-- ==== Sys2Proof/Tests/Slice0.lean ====
section
/-! SUPPORT. The model's own tests: the well-formedness checks refuse, every command's word from the spec decodes, at
most two one-step tests a command with results from 95_test_vectors.md, and a witness for the hypotheses of every
statement of Certificates/Slice0/Obligations.lean. -/

namespace Sys2Proof.Tests

open Sys2Proof Sys2Proof.Machine Sys2Proof.Rules

-- One theorem at a time: a hundred evaluations that all wait for the kernel at once each hold a thread.
set_option Elab.async false

/-! ### Small states -/

/-- The answer is a next state with a property. -/
def leads (o : Host.Outcome State Fault Refusal) (p : State → Bool) : Bool :=
  match o with
  | .next t => p t
  | .fault _ => false
  | .refused _ => false

/-- After reset, at a depth. -/
def atDepth (bpp : Nat) : State := { State.reset with bpp := BitVec.ofNat 4 bpp }

/-- The step that issues a command word on a state. -/
def issueWord (s : State) (w : Nat) : Host.Outcome State Fault Refusal := step (s.withFetchWord 32 w)

/-- The elements of a list, then zeros. -/
def fill {n : Nat} (l : List Nat) : Vector Byte n := tabulate fun k => byte (l.getD k.val 0)

/-- The words of a list, then zeros. -/
def fillWords {n : Nat} (l : List Nat) : Vector Word n := tabulate fun k => word (l.getD k.val 0)

/-- The bytes of a list at offsets 0, 1, 2 … -/
def bytesAt (l : List Nat) : Memory := l.zipIdx.foldl (fun m bk => m.write bk.2 (byte bk.1)) []

/-- The grid g2 of 95_test_vectors.md. -/
def g2 : List Nat :=
  [0, 1, 0, 0, 0, 0, 0, 3] ++ [1, 1, 2, 2, 3, 3, 0, 0] ++ [3, 3, 3, 3, 3, 3, 3, 3] ++ [0, 0, 0, 0, 0, 0, 0, 0]
    ++ [0, 1, 2, 3, 0, 1, 2, 3] ++ [3, 2, 1, 0, 3, 2, 1, 0] ++ [2, 0, 2, 0, 2, 0, 2, 0] ++ [1, 0, 0, 0, 0, 0, 0, 2]

/-- The tile V-T1: g2 at depth 2, Planar. -/
def vt1 : List Nat :=
  [0x41, 0xCC, 0xFF, 0x00, 0x55, 0xAA, 0x00, 0x80] ++ [0x01, 0x3C, 0xFF, 0x00, 0x33, 0xCC, 0xAA, 0x01]

/-- The tile V-T2: g2 at depth 2, Interleaved. -/
def vt2 : List Nat :=
  [0x41, 0x01, 0xCC, 0x3C, 0xFF, 0xFF, 0x00, 0x00] ++ [0x55, 0x33, 0xAA, 0xCC, 0x00, 0xAA, 0x80, 0x01]

/-- The custom palette of 95_test_vectors.md, section 2.6. -/
def customPalette : List Nat := [0x000000FF, 0xFF0000FF, 0x00FF00FF, 0x0000FF80]

/-- The state with that palette installed. -/
def painted : State := { atDepth 2 with pal := fillWords customPalette, palsize := 4 }

/-- A state whose next move is given. -/
def moving (m : HostMove) : State := { State.reset with host := [m] }

/-- A running stream command at depth 2 with one tile of `CHRMEM` (V-P5's buffer). -/
def streaming (kind : OutKind) : State :=
  { atDepth 2 with eng := .run, outkind := kind, chrmem := bytesAt vt1, chrlen := 16 }

/-- A running `TOCHR` of one 8×8 tile. -/
def encoding : State :=
  { atDepth 2 with eng := .run, outkind := .tile, width := 8, height := 8, pixlen := 64, pixmem := bytesAt g2 }

/-- The same with an image of zeros. -/
def encodingEmpty : State := { encoding with pixmem := [] }

/-! ### The checks of WellFormed refuse (R103) -/

theorem test_wellFormed_width_zero : Instr.wellFormed (.getbits 2 0) = false := by decide
theorem test_wellFormed_width_nine : Instr.wellFormed (.getbits 0 9) = false := by decide
theorem test_wellFormed_field_past_byte : Instr.wellFormed (.getbits 2 7) = false := by decide
theorem test_wellFormed_setbits_past_byte : Instr.wellFormed (.setbits 1 8) = false := by decide
theorem test_wellFormed_setbits_width_zero : Instr.wellFormed (.setbits 0 0) = false := by decide
theorem test_wellFormed_colch_two : Instr.wellFormed (.colch 2) = false := by decide
theorem test_wellFormed_pix2idx_zero : Instr.wellFormed (.pix2idx 0) = false := by decide
theorem test_wellFormed_pix2idx_five : Instr.wellFormed (.pix2idx 5) = false := by decide
theorem test_wellFormed_accepts : Instr.wellFormed (.getbits 7 1) = true ∧ Instr.wellFormed (.setbits 0 8) = true ∧
    Instr.wellFormed (.colch 4) = true ∧ Instr.wellFormed (.pix2idx 3) = true := by decide

/-! ### Decoding: one word a constructor, from 30_encoding.md and 95_test_vectors.md section 2.1 -/

theorem test_decode_getbit : decode 0x00000610 = .command (.getbit 6) := by decide
theorem test_decode_setbit : decode 0x00000311 = .command (.setbit 3) := by decide
theorem test_decode_getbits : decode 0x00010212 = .command (.getbits 2 4) := by decide
theorem test_decode_setbits : decode 0x0000C113 = .command (.setbits 1 3) := by decide
theorem test_decode_decpix : decode 0x00002B20 = .command (.decpix 3 5) := by decide
theorem test_decode_decrow : decode 0x00000521 = .command (.decrow 5) := by decide
theorem test_decode_dectile : decode 0x00000022 = .command .dectile := by decide
theorem test_decode_encrow : decode 0x00000023 = .command .encrow := by decide
theorem test_decode_enctile : decode 0x00000024 = .command .enctile := by decide
theorem test_decode_toidx : decode 0x00000030 = .command .toidx := by decide
theorem test_decode_torgba : decode 0x00000031 = .command .torgba := by decide
theorem test_decode_tochr : decode 0x00000032 = .command .tochr := by decide
theorem test_decode_reqh : decode 0x00000040 = .command .reqh := by decide
theorem test_decode_defpal : decode 0x00000050 = .command .defpal := by decide
theorem test_decode_palcommit : decode 0x00000051 = .command .palcommit := by decide
theorem test_decode_lookup : decode 0x00000052 = .command .lookup := by decide
theorem test_decode_find : decode 0x00000053 = .command .find := by decide
theorem test_decode_colch : decode 0x0000C054 = .command (.colch 3) := by decide
theorem test_decode_pix2idx : decode 0x00010055 = .command (.pix2idx 4) := by decide
theorem test_decode_idx2col : decode 0x00000056 = .command .idx2col := by decide
theorem test_decode_no_operation : decode 0x00000000 = .illegal .unlistedOperation := by decide
theorem test_decode_after_group : decode 0x00000057 = .illegal .unlistedOperation := by decide
theorem test_decode_unused_field : decode 0x00000810 = .illegal .unusedBitSet := by decide
theorem test_decode_high_bit : decode 0x80000030 = .illegal .unusedBitSet := by decide
theorem test_decodeTableWord : decodeTableWord 32 0x00003820 = some (.decpix 0 7) := by decide
theorem test_decodeTableWord_illegal : decodeTableWord 32 0x00040010 = none := by decide
theorem test_encode_setbits : encode (.setbits 4 4) = 0x00010413 := by decide
theorem test_encode_pix2idx : encode (.pix2idx 1) = 0x00004055 := by decide

/-! ### One step a command, results from 95_test_vectors.md -/

theorem test_getbit : leads (issueWord { State.reset with a0 := 0xFFFFFF7F } 0x710) (fun t => t.r0 == 0) := by decide +kernel
theorem test_getbit_set : leads (issueWord { State.reset with a0 := 0x41 } 0x610) (fun t => t.r0 == 1) := by decide +kernel
theorem test_setbit : leads (issueWord { State.reset with a0 := 0xFF, a1 := 0xFFFFFFFE } 0x311) (fun t => t.r0 == 0xF7) := by
  decide +kernel
theorem test_setbit_drops_high : leads (issueWord { State.reset with a0 := 0x1234, a1 := 3 } 0x411) (fun t => t.r0 == 0x34) := by
  decide +kernel
theorem test_getbits : leads (issueWord { State.reset with a0 := 0xB4 } 0x10212) (fun t => t.r0 == 0xD) := by decide +kernel
theorem test_getbits_operand : leads (issueWord State.reset 0x1C212)
    (fun t => t.cause == 2 && t.finfo == 0x1C212 && t.statusWord == 2) := by decide +kernel
theorem test_setbits : leads (issueWord { State.reset with a0 := 0xB4, a1 := 3 } 0x10213) (fun t => t.r0 == 0x8C) := by
  decide +kernel
theorem test_setbits_whole : leads (issueWord { State.reset with a0 := 0xB4, a1 := 0x1A5 } 0x20013) (fun t => t.r0 == 0xA5) := by
  decide +kernel
theorem test_decpix : leads (issueWord { atDepth 2 with tile := fill vt1 } 0x3820) (fun t => t.r0 == 3) := by decide +kernel
theorem test_decpix_depth : leads (issueWord (atDepth 5) 0x3820) (fun t => t.cause == 3 && t.finfo == 5) := by decide +kernel
theorem test_decrow : leads (issueWord { atDepth 2 with tile := fill vt1 } 0x521)
    (fun t => t.row == fill [3, 2, 1, 0, 3, 2, 1, 0]) := by decide +kernel
theorem test_dectile : leads (issueWord { atDepth 2 with tile := fill vt2, layout := .interleaved } 0x22)
    (fun t => t.grid == fill g2) := by decide +kernel
theorem test_encrow : leads (issueWord { atDepth 3 with row := fill [0, 1, 2, 3, 4, 5, 6, 7] } 0x23)
    (fun t => t.plane == fill [0x55, 0x33, 0x0F]) := by decide +kernel
theorem test_encrow_out_of_range : leads (issueWord { atDepth 2 with row := fill [4, 5, 6, 7, 255, 2, 1, 0] } 0x23)
    (fun t => t.plane == fill [0x5A, 0x3C]) := by decide +kernel
theorem test_enctile_planar : leads (issueWord { atDepth 2 with grid := fill g2 } 0x24) (fun t => t.tile == fill vt1) := by
  decide +kernel
theorem test_enctile_interleaved : leads (issueWord { atDepth 2 with grid := fill g2, layout := .interleaved } 0x24)
    (fun t => t.tile == fill vt2) := by decide +kernel
theorem test_toidx_unit : leads (step (streaming .scan))
    (fun t => t.scan == fill [0, 1, 0, 0, 0, 0, 0, 3] && t.outcnt == 1 && t.statusWord == 0x25) := by decide +kernel
theorem test_toidx_bounds : leads (issueWord { atDepth 2 with chrlen := 101, cfg := { Config.largest with chrcap := 100 } } 0x30)
    (fun t => t.cause == 4 && t.finfo == 1 && t.statusWord == 0x22) := by decide +kernel
theorem test_torgba_unit : leads (step { streaming .cscan with pal := fillWords [0xFF, 0x555555FF, 0xAAAAAAFF, 0xFFFFFFFF], palsize := 4 })
    (fun t => t.cscan.toList.take 8 == [0xFF, 0x555555FF, 0xFF, 0xFF, 0xFF, 0xFF, 0xFF, 0xFFFFFFFF]) := by decide +kernel
theorem test_torgba_no_palette : leads (step (streaming .cscan))
    (fun t => t.cause == 5 && t.finfo == 0 && t.statusWord == 0x42 && t.out.isEmpty) := by decide +kernel
theorem test_tochr_unit : leads (step encoding)
    (fun t => t.out == [Event.tileBytes (vt1.map byte)] && t.outcnt == 1) := by decide +kernel
theorem test_tochr_validation : leads (issueWord { atDepth 2 with width := 10, height := 8 } 0x32)
    (fun t => t.statusWord == 0x68 && t.out == [.validationFailure 10 8]) := by decide +kernel
theorem test_reqh : leads (issueWord { atDepth 3 with a0 := 0xFFFFFFFF } 0x40) (fun t => t.r0 == 0x05555558) := by decide +kernel
theorem test_reqh_exact : leads (issueWord { atDepth 2 with a0 := 256 } 0x40) (fun t => t.r0 == 8) := by decide +kernel
theorem test_defpal : leads (issueWord (atDepth 3) 0x50)
    (fun t => t.palsize == 8 && t.palette == [0xFF, 0x242424FF, 0x484848FF, 0x6C6C6CFF, 0x909090FF, 0xB4B4B4FF, 0xD8D8D8FF,
      0xFCFCFCFF]) := by decide +kernel
theorem test_defpal_unsupported : leads (issueWord { painted with bpp := 6 } 0x50)
    (fun t => t.palsize == 0 && t.pal.toList.take 4 == customPalette.map word && t.statusWord == 0) := by decide +kernel
theorem test_palcommit : leads (issueWord (atDepth 8) 0x51) (fun t => t.palsize == 256) := by decide +kernel
theorem test_lookup : leads (issueWord { painted with a0 := 3 } 0x52) (fun t => t.r0 == 0x0000FF80) := by decide +kernel
theorem test_lookup_not_wrapped : leads (issueWord { painted with a0 := 0x100 } 0x52)
    (fun t => t.cause == 5 && t.finfo == 0x100) := by decide +kernel
theorem test_find_lowest : leads (issueWord { atDepth 2 with
      pal := fillWords [0xFF0000FF, 0x00FF00FF, 0xFF0000FF, 0x00FF00FF], palsize := 4, a0 := 0x00FF00FF } 0x53)
    (fun t => t.r0 == 1 && t.statusWord == 0) := by decide +kernel
theorem test_find_missing : leads (issueWord { painted with a0 := 0x123456FF } 0x53)
    (fun t => t.r0 == 0xFFFFFFFF && t.statusWord == 0x10) := by decide +kernel
theorem test_colch_three : leads (issueWord { State.reset with a0 := 0xFF332211 } 0xC054) (fun t => t.r0 == 0x112233FF) := by
  decide +kernel
theorem test_colch_one : leads (issueWord { State.reset with a0 := 0x12345678 } 0x4054) (fun t => t.r0 == 0x787878FF) := by
  decide +kernel
theorem test_pix2idx : leads (issueWord { painted with
      rawlen := 14, rawmem := bytesAt ([0xFF, 0, 0, 0, 0xFF, 0, 0] ++ [0, 0xFF, 0, 0, 0, 9, 9]) } 0xC055)
    (fun t => t.pixlen == 4 && t.pixmem == bytesAt [1, 2, 0, 0] && t.misscnt == 1 &&
      t.out == [.paletteMiss 2 { r := 0, g := 0, b := 255, a := 255 }]) := by decide +kernel
theorem test_pix2idx_operand : leads (issueWord State.reset 0x8055) (fun t => t.cause == 2 && t.finfo == 0x8055) := by
  decide +kernel
theorem test_idx2col : leads (issueWord { painted with pixlen := 3, pixmem := bytesAt [3, 0, 1] } 0x56)
    (fun t => t.collen == 12 && t.colmem == bytesAt ([0, 0, 0xFF, 0x80, 0, 0] ++ [0, 0xFF, 0xFF, 0, 0, 0xFF])) := by
  decide +kernel
theorem test_idx2col_bad_index : leads (issueWord { painted with pixlen := 2, pixmem := bytesAt [1, 4] } 0x56)
    (fun t => t.cause == 5 && t.finfo == 4 && t.collen == 0 && t.colmem == bytesAt [0xFF, 0, 0, 0xFF]) := by decide +kernel
theorem test_illegal_word : leads (issueWord State.reset 0x122) (fun t => t.cause == 1 && t.finfo == 0x122) := by
  decide +kernel
theorem test_busy_write : leads (step { streaming .scan with eng := .wait, host := [.write 0x14 4] })
    (fun t => t.cause == 6 && t.finfo == 0x14 && t.statusWord == 0x22 && t.bpp == 2) := by decide +kernel
theorem test_depth_write_truncates : leads (step (moving (.write 0x14 0x102))) (fun t => t.bpp == 2) := by decide +kernel
theorem test_memory_past_capacity :
    step { moving (.memWrite .pixmem 4 1) with cfg := { Config.largest with pixcap := 4 } }
    = .fault (.noSuchByte .pixmem 4) := by rfl
theorem test_memory_write_while_busy : step { encoding with host := [.memWrite .pixmem 0 1] }
    = .refused .hostMemoryWriteOutsideIdle := by rfl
========================
(YOUR GOAL)
Exactly the lines from the one containing "(fun t => t.collen" through the end of the records above are to be printed, and no others.

(SOLUTION BELOW)
    (fun t => t.collen == 12 && t.colmem == bytesAt ([0, 0, 0xFF, 0x80, 0, 0] ++ [0, 0xFF, 0xFF, 0, 0, 0xFF])) := by
  decide +kernel
theorem test_idx2col_bad_index : leads (issueWord { painted with pixlen := 2, pixmem := bytesAt [1, 4] } 0x56)
    (fun t => t.cause == 5 && t.finfo == 4 && t.collen == 0 && t.colmem == bytesAt [0xFF, 0, 0, 0xFF]) := by decide +kernel
theorem test_illegal_word : leads (issueWord State.reset 0x122) (fun t => t.cause == 1 && t.finfo == 0x122) := by
  decide +kernel
theorem test_busy_write : leads (step { streaming .scan with eng := .wait, host := [.write 0x14 4] })
    (fun t => t.cause == 6 && t.finfo == 0x14 && t.statusWord == 0x22 && t.bpp == 2) := by decide +kernel
theorem test_depth_write_truncates : leads (step (moving (.write 0x14 0x102))) (fun t => t.bpp == 2) := by decide +kernel
theorem test_memory_past_capacity :
    step { moving (.memWrite .pixmem 4 1) with cfg := { Config.largest with pixcap := 4 } }
    = .fault (.noSuchByte .pixmem 4) := by rfl
theorem test_memory_write_while_busy : step { encoding with host := [.memWrite .pixmem 0 1] }
    = .refused .hostMemoryWriteOutsideIdle := by rfl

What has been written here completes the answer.